> _BRIEF_
Return the lines of the data below in which the string "inductive" occurs.

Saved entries
-- ==== Sys2Proof/Machine/DeskMap.lean ====
section
/-! DEFINITION. The desk register map (R11, R29 and the register tables of chapters 2 to 19): every register of the
desk, its address, its fields with their access codes and ranges, and the reset value its table gives.
A register whose value the part keeps (a status, a counter, a setting) has its one home in the desk. -/

namespace Sys2Proof.Machine

/-- A field of one register instance: the desk address and the bits `lo + width - 1 : lo` (R6). -/
structure Fld where
  addr : Nat
  lo : Nat
  width : Nat
  deriving DecidableEq, Repr

/-- The access codes of Table 0-5 (R11). -/
inductive Access where
  | ro | rw | w1c | wo | rwl
  deriving DecidableEq, Repr

/-- One field of a register as its table gives it. `min`/`max` is the stated range, outside which the whole register
is left unchanged; `enc` is the highest encoding that is not reserved (R12). -/
structure FieldSpec where
  lo : Nat
  width : Nat
  acc : Access
  min : Nat
  max : Nat
  enc : Nat
  deriving DecidableEq, Repr

/-- Every register of the desk, by name. -/
inductive Reg where
  | RUL_TIME | RUL_STATUS | RUL_SOURCE | RUL_LINK | RUL_PEER_FORWARD | RUL_LOCAL_EPOCH
  | RUL_PERIOD | RUL_HEADER_LO | RUL_HEADER_HI | RUL_ERRORS | RUL_EVENT_FIRED | RUL_EVENT_LATE
  | RUL_EVENT_CTRL | RUL_EVENT_TIME | RUL_EVENT_ADDR | RUL_EVENT_DATA | CHN_SCHED | CHN_POOL
  | CHN_REFRESH | CHN_HAMMER | CHN_PAUSE_INTERVAL | CHN_PAUSE_STATUS | CHN_ERROR | CHN_REPAIR_STATE
  | CHN_DATA_TSV_FAILED | CHN_CA_TSV_FAILED | DCT_CTRL | DCT_HEAT | DCT_MAP_CACHE | DCT_MOVE_CTRL
  | DCT_MOVE_STATUS | DCT_EPOCH | DCT_WORK | DCT_LEND | DCT_HEAT_LIST | DCT_LOAD
  | DCT_SPREAD_SET | ACC_CTRL | ACC_ADMIT_STATUS | ACC_DEVICE | ACC_CHANNEL | ACC_LINK
  | ACC_MISS | ACC_REDUCED | ACC_VECTOR | ACC_CFG | ACC_RATE | ACC_SERVICE
  | SEL_CTRL | SEL_TREE | SEL_TREE_CACHE | SEL_MERGE | SEL_ERRORS | SEL_RESEAL_CHALLENGE
  | SEL_RESEAL_CMD | SEL_RESEAL_AUTH | SEL_RESEAL_STATUS | SEL_UNVERIFIABLE | SEL_IDE | SEL_KEY_ATTR
  | SEL_LD_KEY | LAN_PORT_CTRL | LAN_PORT_STATUS | LAN_LANES | LAN_PAIR | LAN_QUAD
  | LAN_DOZE | LAN_LINK_ERRORS | LAN_FLITS | LAN_WAKE | LAN_LANE_EQ | LAN_LANE_ERRORS
  | LAN_LANE_MARGIN | PRT_PORT_CTRL | PRT_PORT_STATUS | PRT_PORT_ERRORS | PRT_LD | PRT_DC_REGION
  | PRT_DC_USE | PRT_ROUTE | PRT_CTRL | PRT_SF_STATUS | PRT_BUFFER | PRT_EXTENT_CMD
  | PRT_EXTENT_STATUS | MBX_CTRL | MBX_SELECT | MBX_COMPLETE | MBX_SCRIBE | MBX_ADMIN
  | MBX_WINDOW | QUE_CTRL | QUE_COUNTS | QUE_SELECT | QUE_PAIR_CFG | QUE_PAIR_SQ
  | QUE_PAIR_CQ | QUE_PAIR_STATE | QUE_GROUP | NIB_CTRL | NIB_CLUSTER | NIB_CORE
  | NIB_KERNEL_LOC | NIB_KERNEL_EST | CLK_CTRL | CLK_ROOT | CLK_REF_STATUS | CLK_OSC
  | CLK_QUAD | CLK_OUT | CLK_NIB_PLL | CLK_DOMAIN | CLK_GATE | PWR_STATE
  | PWR_REQUEST | PWR_CTRL | PWR_CLASS | PWR_INK | PWR_WAKE | PWR_DOMAIN
  | THM_CTRL | THM_LIMITS | THM_PEAK | THM_TRIP | THM_CLUSTER | THM_TOWER
  | THM_BOOST | THM_SENSOR | COL_CAL_CTRL | COL_CAL_COUNTS | COL_CAL_REQUEST | COL_CAL_CHANNEL
  | COL_CAL_QUAD | FUS_STATUS | FUS_LOCK_SET | FUS_READ | FUS_READ_RESULT | FUS_PROG_DATA
  | FUS_PROG_CMD | FUS_PROG_STATUS | FUS_REGION | FUS_SHADOW | BLT_CTRL | BLT_STATUS
  | BLT_ALERT | BLT_LOG_SELECT | BLT_INJECT | BLT_LOG_RECORD | BLT_SOURCE | BLT_SEVERITY
  | COL_CTRL | COL_STATUS | COL_CALENDAR | COL_CALENDAR_SET | COL_LIFETIME | COL_SHUTDOWNS
  | COL_READ_SELECT | COL_READ_RECORD
  deriving DecidableEq, Repr
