/-- A channel controller (chapters 3 and 4). -/
structure Chan where
  pool : List Req := []              -- the four pools' requests in arrival order
  ingress : List Req := []           -- requests that found no pool entry (R106)
  writes : List WLine := []          -- write buffer, at most 64 lines (R107)
  ingressWrites : List (Option Write × WLine) := []  -- writes on their way into the buffer, with the request to complete
  writeMode : Bool := false          -- R113
  openRow : Tab Nat := []            -- bank: open row (R112)
  hits : Tab Nat := []               -- bank: row hits served since the open row's first access; unlisted before that access (R111)
  pointer : Nat := 0                 -- rotating pointer (R110)
  issued : List Issued := []
  reread : List Issued := []         -- uncorrectable reads being re-read (R133)
  refreshed : Tab Nat := []          -- bank: generated line of its last refresh
  rowPtr : Tab Nat := []             -- bank: refresh row pointer (R122)
  sketch : Tab Nat := []             -- current sketch: bank * 512 + 128 * hash + cell (R122)
  sketchPrev : Tab Nat := []
  mitigation : Tab (List (Nat × Nat)) := [] -- bank: (row, recorded estimate), oldest first, at most 8 (R123)
  targeted : List (Nat × Nat) := []  -- (bank, aggressor row) pending (R124)
  targetedGen : Nat := 0             -- generated line of the last targeted refresh, plus 1
  stopped : Bool := false            -- activates stopped (R125)
  backstopGen : Nat := 0             -- generated line of the last backstop refresh, plus 1
  backstopLines : Nat := 0           -- lines of the folio with a backstop refresh
  paused : Option (Option SpareTest) := none  -- in a retraining pause; inner: step 4 runs, with what it finds
  pausedGen : Nat := 0               -- generated line of its last retraining pause, plus 1 (R126)
  testPtr : Nat := 0                 -- next line of rank 16 that the pause test reads while it is in use (R89)
  testDue : Bool := false            -- an abandoned spare test is made in the next pause (R127)
  applied : Nat := 0                 -- data TSVs left out by the remap in force (R91)
  appliedCa : Nat := 0
  declared : Tab Nat := []           -- data TSV: generated line of its declaration (R77)
  caRepair : Bool := false           -- a command/address remap waits for its repair pause (R92)
  eyeLow : Tab Nat := []             -- TSV: consecutive pauses with the eye below the limit; C TSVs at 64 + i
  corrections : Tab Nat := []        -- data TSV: symbols corrected in the folio (R79)
  reads : Nat := 0                   -- reads decoded in the folio
  alerts : Tab Nat := []             -- command/address TSV: parity alerts traced in the folio (R90)
  unacked : List ChanCmd := []       -- commands issued that the die has not acknowledged, oldest first (R86)
  discarded : List ChanCmd := []     -- commands to issue again, oldest first (R86)
  reissues : Nat := 0                -- consecutive reissues that met an alert again (R134)
  commandFailure : Option Nat := none -- rank of a command failure awaiting the repair pause (R134)
  rowErrs : List RowErr := []        -- row error table, at most 32 entries (R138)
  repairUsed : Tab Nat := []         -- bank: repair rows used (R83)
  boundRemoved : Bool := false       -- the bound of R116 does not hold (R141)
  selfRefresh : Bool := false        -- R121
  wokeGen : Nat := 0                 -- generated line of its last exit from self-refresh, plus 1 (R121)
  servedBySpare : Option Nat := none -- user rank whose rows rank 16 serves (R88, R135)
  badLines : List (Nat × Nat) := []  -- lines of the substituted rank that no read decodes: position in the rank, line (R135)
  copyStop : Option Nat := none      -- where a spare copy ended early, rank 16 having failed (R136)
  served : Nat := 0                  -- bytes served in the folio (DCT_LOAD)
  deriving DecidableEq, Repr

/-! ### The Ductus (chapter 5) -/

/-- A leaf-map entry (Tables 5-1 and 5-2); an unlisted leaf has KIND 0b00. -/
structure Leaf where
  remote : Bool := false
  pinned : Bool := false
  hard : Bool := false
  moving : Bool := false
  heat : Nat := 0
  spreadAccount : Nat := 0
  lastSampler : Nat := 0xFF
  loc : Loc := {}
  port : Nat := 0
  pbr : Nat := 0
  slot : Nat := 0
  deriving DecidableEq, Repr

/-- Where a move goes. -/
inductive MoveDest where
  | local (loc : Loc)
  | remote (port pbr slot : Nat)
  deriving DecidableEq, Repr

/-- The stages of a move (R157 to R160). -/
inductive MoveStage where
  | copying | armed | switched | done
  deriving DecidableEq, Repr

/-- A move in flight (R157). -/
structure Move where
  leaf : Nat                -- leaf number, reserve quire or lent-in slot
  quire : Bool := false
  hosted : Bool := false    -- a lent-in leaf, named by its slot (R94)
  seq : Nat := 0            -- its place in the order in which moves were accepted (R162)
  cause : Nat
  dest : MoveDest
  source : Loc
  stage : MoveStage := .copying
  stageGen : Nat := 0       -- generated line on which the stage was entered
  inked : BitVec 64 := 0    -- inked mask (R159)
  item : Option Nat := none -- work item waiting for it (R172)
  selector : Option Nat := none -- counter quire reserved at the destination (R157)
  left : Option Nat := none -- counter quire at the source, in use until the source slot is free (R160)
  sourceRemote : Option (Nat × Nat × Nat) := none -- holding node of a leaf coming home: port, PBR identifier, slot
  hotLines : Nat := 0       -- lines copied whose heat sample is 4 or more (R151)
  deriving DecidableEq, Repr

/-- An order to evacuate (R94, R98, R136): a channel, or one rank of it; only hard-class leaves in Erasure. -/
structure Evacuation where
  chan : Nat
  rank : Option Nat := none
  hardOnly : Bool := false
  poisoned : Bool := false  -- nothing can be read: lines move poisoned (R96)
  deriving DecidableEq, Repr

/-- A loan recall being answered (R166). -/
structure RecallJob where
  port : Nat
  pbr : Nat                 -- the holding node
  slots : List Nat
  folio : Nat
  late : Bool := false      -- its Degraded event has been recorded
  deriving DecidableEq, Repr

> _ANSWER AREA_
inductive Access where
inductive Reg where
inductive MoveDest where
inductive MoveStage where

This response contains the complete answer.